Method for dephosphorizing molten steel in LF refining process

Technical Field

The invention belongs to the field of steelmaking, and relates to a molten steel dephosphorization method in an LF refining process.

Background

Phosphorus is a harmful element in steel, can improve the strength of the steel by a small amount, but greatly reduces the plasticity and the toughness of the steel and increases the sensitivity of welding cracks. Meanwhile, phosphorus is easy to segregate, so that the banded structure of steel is aggravated, and the influence on the performance of the steel is great, so that the lower the phosphorus content is, the better the phosphorus content is, in the smelting process of most of steel, but P in molten steel is difficult to effectively remove due to the restriction of various factors in the smelting process. According to the statistics of relevant data, the content of phosphorus in molten steel is difficult to remove to be less than 100ppm in most cases, and the low-temperature performance yield of steel products with high requirements on low-temperature toughness is seriously influenced. At present, most iron and steel enterprises dephosphorize in the converter process, LF refining mainly has the functions of molten steel temperature rise, desulfurization, component fine adjustment and molten steel cleanliness improvement, and phosphorus content in the LF refining process cannot be removed and is partially increased.

Chinese patent document CN 112195309A (202010870303.4) discloses a LF furnace smelting process with deep dephosphorization function. The patent mainly controls the oxygen partial pressure of the steel slag interface and P in molten steel by adding a reduction dephosphorization agent and utilizing LF reducing atmosphere ³⁺ Further deep threshing. The patent adopts reductive dephosphorization, and has high cost and difficult operation. In addition, according to the descriptions of the patent examples 1 to 3, the method further performs LF reduction deep dephosphorization after depp treatment and RH treatment immediately after the tapping in the converter, and the process is complicated and high in cost, and is not suitable for popularization and use in the smelting of general steel.

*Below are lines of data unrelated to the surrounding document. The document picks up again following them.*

-- ==== Sys2Proof/Machine/Units.lean ====
section
/-! DEFINITION. Machine/Units.lean: the end of a partial reset (R168 to R171), the scrub of the Harbour (R606) and
the chip-fatal errors that the firmware finds (R619); with the commands PARTIAL_RESET_RELEASE, DRAIN_TIMEOUT, SCRUB and FATAL. -/
namespace Sys2Proof.Machine
open Sys2Proof

/-! ### Partial resets -/

/-- A core is among the units in partial reset. -/
def State.coresResetting (s : State) : Bool :=
  s.sys.resetting.any (fun u => match u with
    | .core _ => true
    | _ => false)

/-- The drain of a core has ended: its writes are performed and visible, its state is cleared and the unit released; with the
last core of a stopped job the job is closed (R168, R170, R617). -/
def coreReleased (c : Fin 4) (s : State) : State :=
  let s := drainWords true (s.core c).pend s
  let s := s.modCore c (fun k => { coreOff k with point := k.point, powered := k.powered })
  let s := { s with sys := { s.sys with resetting := s.sys.resetting.filter (fun u => u ≠ ResetUnit.core c) } }
  if s.coresResetting then s
  else
    match s.stopping with
    | some x => finishStop x { s with stopping := none }
    | none => s

/-- PARTIAL_RESET_RELEASE: the drain of a unit in partial reset ends (R168). -/
def partialResetRelease (u : ResetUnit) (s : State) : State :=
  if u ∈ s.sys.resetting then
    match u with
    | .core c => coreReleased c s
    | .stem => stemReleased s
    | .adc => adcReleased s
    | .port p => portReleased p s
  else s

/-- SOURCE of a CHIP_FATAL entry: the part of the device that its FATAL_CODE names (R619, R623; log 43). -/
def fatalSource (code : Nat) : Nat :=
  match code with
  | 2 => 1
  | 4 => 9
  | _ => 8

/-- A replay drains the core, within the limit of R171 (R611). -/
def State.replaysOn (s : State) (u : ResetUnit) : Bool :=
  match u with
  | .core c => (s.core c).replaying
  | _ => false

/-- DRAIN_TIMEOUT: a drain exceeds its limit, that of a partial reset or of a replay (R171, R611). -/
def drainTimeout (u : ResetUnit) (s : State) : State :=
  if u ∈ s.sys.resetting || s.replaysOn u then chipFatal 3 (fatalSource 3) s else s

/-- FATAL: the firmware takes a chip-fatal error of the table of R619. -/
def fatalError (code : Nat) (s : State) : State :=
  if 1 ≤ code && decide (code ≤ 6) && s.sys.wdtArmed then chipFatal code (fatalSource code) s else s

/-! ### The scrub -/

/-- Lines of a bank (R65). -/
def bankLines : Nat := 0x4000

/-- The retained banks in ascending order (R123). -/
def State.retainedBanks (s : State) : List Nat := (List.range 32).filter (fun b => s.tide.retain.getLsbD b)

/-- Place of line l in the retained set: the number of its lines below l. -/
def linePlace (banks : List Nat) (l : Nat) : Nat :=
  banks.foldl (fun n b => n + min bankLines (l - bankLines * b)) 0

/-- The line at place i of the retained set. -/
def placeLine (banks : List Nat) (i : Nat) : Nat := bankLines * banks.getD (i / bankLines) 0 + i % bankLines

/-- The scrub finds line l uncorrectable (R606): the system region is chip-fatal; a placed record of a valid watch faults the
watch, its job stopped first; elsewhere the line is poisoned and logged. A line already poisoned is skipped. A watch that
is FAULTED already stays as it is. -/
def scrubPoison (l : Nat) (s : State) : State :=
  if s.sys.inReset || s.harbour.poisoned l then s
  else
    let s := { s with harbour := s.harbour.mark l, err := { s.err with poisonFound := satAdd s.err.poisonFound 1 255 } }
    let s := logEntry { cls := 8, source := 1, addr := 0x40000000 + 64 * l } s
    if 0x1F00000 ≤ 64 * l then chipFatal 2 (fatalSource 2) s
    else
      let hit := (s.watches.filter (fun w => s.inPlaced w.entry l)).map (fun w => (w.entry.num, w.state))
      if hit.isEmpty then s
      else hit.foldl (fun s h =>
        if h.2 = .faulted then s else faultWatch h.1 0x14 (watchFatalAt 1 (0x40000000 + 64 * l) h.1 0x14 0 none s)) (raiseAlarm 9 s)

/-- SCRUB: `n` lines of the retained banks are scrubbed in Slack, at most 4,096, from where the last scrub stopped; `single`
and `double` are the lines that hold a single-bit and an uncorrectable error (R603, R604, R606); a single-bit error that it does
not reach stays for the next access. -/
def scrub (n : Nat) (single double : List Nat) (s : State) : State :=
  if s.tide.power = .slack then
    let banks := s.retainedBanks
    let total := bankLines * banks.length
    let n := min n 4096
    let start := linePlace banks s.err.scrubAt % total
    let done := fun (l : Nat) =>
      l / bankLines ∈ banks && decide ((linePlace banks l + total - start) % total < n)
    let upset := (single ++ s.harbour.upset).eraseDups
    let fixed := (upset.filter done).length
    let bad := (List.range n).filterMap (fun i =>
      let l := placeLine banks ((start + i) % total)
      if l ∈ double then some l else none)
    let s := { s with harbour := { s.harbour with upset := upset.filter (fun l => !done l) }, err := { s.err with
      eccHarbour := satAdd s.err.eccHarbour fixed 0xFFFF,
      scrubPasses := (s.err.scrubPasses + b2n (decide (total ≤ start + n))) % 256,
      scrubAt := placeLine banks ((start + n) % total) } }
    bad.foldl (fun s l => scrubPoison l s) s
  else s

/-- PARTIAL_RESET_RELEASE (R168) -/
def execPartialResetRelease (u : ResetUnit) (s : State) : Host.Outcome State Fault Refusal :=
  .next (inService s (partialResetRelease u))
/-- DRAIN_TIMEOUT (R171) -/
def execDrainTimeout (u : ResetUnit) (s : State) : Host.Outcome State Fault Refusal := .next (inService s (drainTimeout u))
/-- SCRUB (R606) -/
def execScrub (n : Nat) (single double : List Nat) (s : State) : Host.Outcome State Fault Refusal :=
  .next (inService s (scrub n single double))
/-- FATAL (R619) -/
def execFatal (code : Nat) (s : State) : Host.Outcome State Fault Refusal := .next (inService s (fatalError code))

end Sys2Proof.Machine
end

Chinese patent document CN105039647A (201510348833.1) discloses a dephosphorization refining method of an LF furnace, which comprises the following steps: (1) After molten steel enters an LF furnace, a ladle bottom blowing pipe and an external oxygen source are connected, bottom blowing oxygen is switched to an argon source after 40-42 s, and argon is bottom blown in the whole refining process; (2) power transmission and slagging: adding the following slag making materials before power transmission: 9 to 10Kg/t of converter particle steel, 1.5 to 2.8Kg/t of ore and 2Kg/t of fluorite are conveyed to the furnace slag for thorough melting; the converter granulated steel is crushed particles after the converter end-point slag returns to natural cooling, and the main components of the converter granulated steel are CaO 45-49 percent, feO 14-20 percent and impurities in percentage by mass; (3) After the slag is completely melted, the power is cut off, the flow of bottom blowing argon is increased to 800-850 NL/min, the gas is adopted for stirring for 10-15 min, 1-1.5 Kg/t of converter particle steel, 1-1.5 Kg/t of ore and 1Kg/t of fluorite powder are added in the stirring process and spread to the slag layer for dephosphorization; (4) After dephosphorization is finished, 1.5-2 Kg/t of lime is added to prevent rephosphorization. However, the method of controlling dephosphorization by changing the slagging method is poor in operability and low in dephosphorization rate which is only 16%.

Disclosure of Invention

The invention provides a novel molten steel dephosphorization method in an LF refining process, aiming at the problem of difficult dephosphorization in the LF refining process in the prior art. The method is reasonable, the production process is simple to control, the dephosphorization efficiency is high, the effect is good, and the product quality is stable.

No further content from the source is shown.